The overarching objective of securing legal representation for a corporate sale is ensuring absolute transaction security for both the buyer and the seller. This complex process requires cross-functional collaboration among corporate attorneys, certified appraisers, forensic accountants, and advisory experts. Retaining diverse specialists during the preparatory phase ensures meticulous verification and alignment of corporate disclosures, outstanding liabilities, and assets, which systematically neutralizes hidden liabilities that could materialize post-closing. Furthermore, professional legal support shields the seller from adverse exposures, such as the unauthorized disclosure of confidential information and trade secrets to unreliable prospects, as comprehensive background checks are conducted on prospective buyers during the onboarding phase.

Legal Support for Various Methods of Business Divestiture

When structuring a transaction, it is crucial to align on what "selling a company" contractually entails, as it can range from a straightforward share transfer in a limited liability company to a comprehensive acquisition encompassing corporate assets, brand equity, trademarks, intellectual property rights, human resources, proprietary technologies, and industrial capacities. Managing this process through seasoned corporate attorneys ensures that both the seller and the buyer hold a clear, shared understanding of the transaction structure, precisely defining party expectations.

Concurrently, a corporate divestiture may be executed via several statutory mechanisms:

  1. Divestiture of a business as a property complex: Under an enterprise sale agreement, the seller undertakes to transfer ownership of the enterprise as a unified property complex. Exclusive rights to commercial designations, trademarks, service marks, or licensing agreements pass to the buyer unless otherwise explicitly provided by the contract.
  2. Share transfers or stock sales: Equity divestitures through limited liability company (LLC) shares or joint-stock company (JSC) stock are strictly governed by Federal Law No. 14-FZ 'On Limited Liability Companies' and Federal Law No. 208-FZ 'On Joint-Stock Companies,' respectively.
  3. Corporate reorganization: Executing structural transitions, such as a statutory merger or consolidation, is governed in detail by Article 57 of the Civil Code.

Legal Due Diligence and Risk Mitigation in Corporate Sales

The applicable rules of law governing these transactions depend directly on the chosen mechanism of the company sale. Additionally, following the execution of the transaction, several crucial post-closing actions must be performed:

  1. Notifying creditors and commercial counterparties regarding the change of corporate ownership;
  2. Re-registering trademarks, operational licenses, and regulatory permits;
  3. Executing addenda or amendments to active commercial contracts, where required.

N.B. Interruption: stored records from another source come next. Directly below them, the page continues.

-- ==== Sys2Proof/Tests/Slice0.lean ====
section
/-! SUPPORT. Tests: what `check()` refuses, one word of every instruction decoded, single steps with the results of the
spec's vectors (95_test_vectors.md), and, for each statement with hypotheses, a case that meets them. -/

namespace Sys2Proof.Tests

open Sys2Proof.Machine

/-! ## Helpers -/

/-- The state after reset with `pc` 0x100, prepared by `f`, and an instruction where the next step fetches it. -/
def placed (nbits w : Nat) (f : State → State) : State := (f (State.reset.setPc 0x100)).withFetchWord nbits w

/-- Does one step of the instruction give a next state with a property? -/
def runs (nbits w : Nat) (f : State → State) (p : State → Bool) : Bool :=
  match step (placed nbits w f) with
  | .next t => p t
  | _ => false

/-- The other core of the grid of two. -/
def core1 : CoreId := { row := 0, col := 1 }

/-- A word of plain local memory of core (0, 0), of core (0, 1), and of external memory. -/
def mem4 (s : State) (off : Nat) (v : Word) : State :=
  s.modMe fun x => { x with mem := writeBytes x.mem off v .b4 }
def other4 (s : State) (off : Nat) (v : Word) : State :=
  s.setCore core1 { s.core core1 with mem := writeBytes (s.core core1).mem off v .b4 }
def ext4 (s : State) (off : Nat) (v : Word) : State := { s with ext := writeBytes s.ext off v .b4 }

/-- The word at an address as core (0, 0) reads it. -/
def read4 (s : State) (a : Word) : Option Word :=
  match memRead s s.self a .b4 with
  | .ok v => some v
  | _ => none

/-! ## What `check()` refuses (R140): an ill-formed term for each of K1, K2, K3 -/

theorem test_check_K1 :
    Instr.check (.float16 0 1 2) = false ∧ Instr.check (.fix32 0 1 2) = false ∧ Instr.check (.fabs16 0 1 2) = false ∧
    Instr.check (.fix32 0 2 2) = true := by
  decide

theorem test_check_K2 :
    Instr.check (.strDisp16 1 2 0 .double) = false ∧ Instr.check (.ldrPost32 63 2 0 .double true) = false ∧
    Instr.check (.ldrPost32 62 2 0 .double true) = true ∧ Instr.check (.strDisp16 1 2 0 .word) = true := by
  decide

theorem test_check_K3 :
    Instr.check (.movCond16 0 1 .link) = false ∧ Instr.check (.movCond32 0 1 .link) = false ∧
    Instr.check (.movCond16 0 1 .always) = true ∧ Instr.check (.bcond16 0 .link) = true := by
  decide

/-! ## Decoding: a word of each row, its fields placed by R124 to R127 and the row's match value of R135 -/

theorem test_decode_BR16 :
    decodeTableWord 16 0x9CB0 = some (.bcond16 0x9c .bne) := by
  decide

theorem test_decode_BR32 :
    decodeTableWord 32 0xA51C3EB8 = some (.bcond32 0xa51c3e .bne) := by
  decide

theorem test_decode_LSX16 :
    decodeTableWord 16 0xAB41 = some (.ldrIndex16 5 2 6 .word) ∧
    decodeTableWord 16 0xAB51 = some (.strIndex16 5 2 6 .word) := by
  decide

theorem test_decode_LSX32 :
    decodeTableWord 32 0xAB1078C9 = some (.ldrIndex32 43 22 49 .word true) ∧
    decodeTableWord 32 0xAB1078D9 = some (.strIndex32 43 22 49 .word true) ∧
    decodeTableWord 32 0xAB3078C9 = some (.testset 43 22 49 true) := by
  decide

theorem test_decode_LSP16 :
    decodeTableWord 16 0xAB45 = some (.ldrPost16 5 2 6 .word) ∧
    decodeTableWord 16 0xAB55 = some (.strPost16 5 2 6 .word) := by
  decide

theorem test_decode_LSP32 :
    decodeTableWord 32 0xAB1078CD = some (.ldrPost32 43 22 49 .word true) ∧
    decodeTableWord 32 0xAB1078DD = some (.strPost32 43 22 49 .word true) := by
  decide

theorem test_decode_LSD16 :
    decodeTableWord 16 0xAAC4 = some (.ldrDisp16 5 2 5 .word) ∧
    decodeTableWord 16 0xAAD4 = some (.strDisp16 5 2 5 .word) := by
  decide

theorem test_decode_LSD32 :
    decodeTableWord 32 0xA9A779CC = some (.ldrDisp32 43 22 0x53b .word true) ∧
    decodeTableWord 32 0xABA779CC = some (.ldrDispPost 43 22 0x53b .word true) ∧
    decodeTableWord 32 0xA9A779DC = some (.strDisp32 43 22 0x53b .word true) ∧
    decodeTableWord 32 0xABA779DC = some (.strDispPost 43 22 0x53b .word true) := by
  decide

theorem test_decode_MOVI16 :
    decodeTableWord 16 0xB6A3 = some (.movImm16 5 0xb5) := by
  decide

Given the complex web of regulatory frameworks governing corporate sales, independently navigating the nuances of applicable law can prove exceptionally challenging for business owners. Conducting a thorough operational audit of the target enterprise and accurately assessing liability exposure requires professional oversight. Proceeding without specialized legal counsel exposes entrepreneurs to severe structural risks, including:

  1. Materializing hidden corporate liabilities post-closing during ongoing operations;
  2. Forfeiting the entire capital investment deployed for the acquisition;
  3. Encountering documentation defects or structural errors that render the transaction legally invalid.

To avoid these adverse outcomes, corporate actors prioritize retaining highly qualified M&A attorneys who can evaluate transaction viability, conduct deep counterparty due diligence, structure defensive documentation, and represent client interests across all stages of the corporate sale.

Comprehensive Legal Support for Company Sales

  1. Advising corporate clients on strategic planning for business divestitures and company sales;
  2. Structuring and drafting mandatory documentation for complex corporate transactions;
  3. Conducting rigorous legal expertise and due diligence on corporate instruments;
  4. Performing comprehensive operational audits and systemic risk assessments;
  5. Executing counterparty due diligence and thorough background checks on prospective buyers.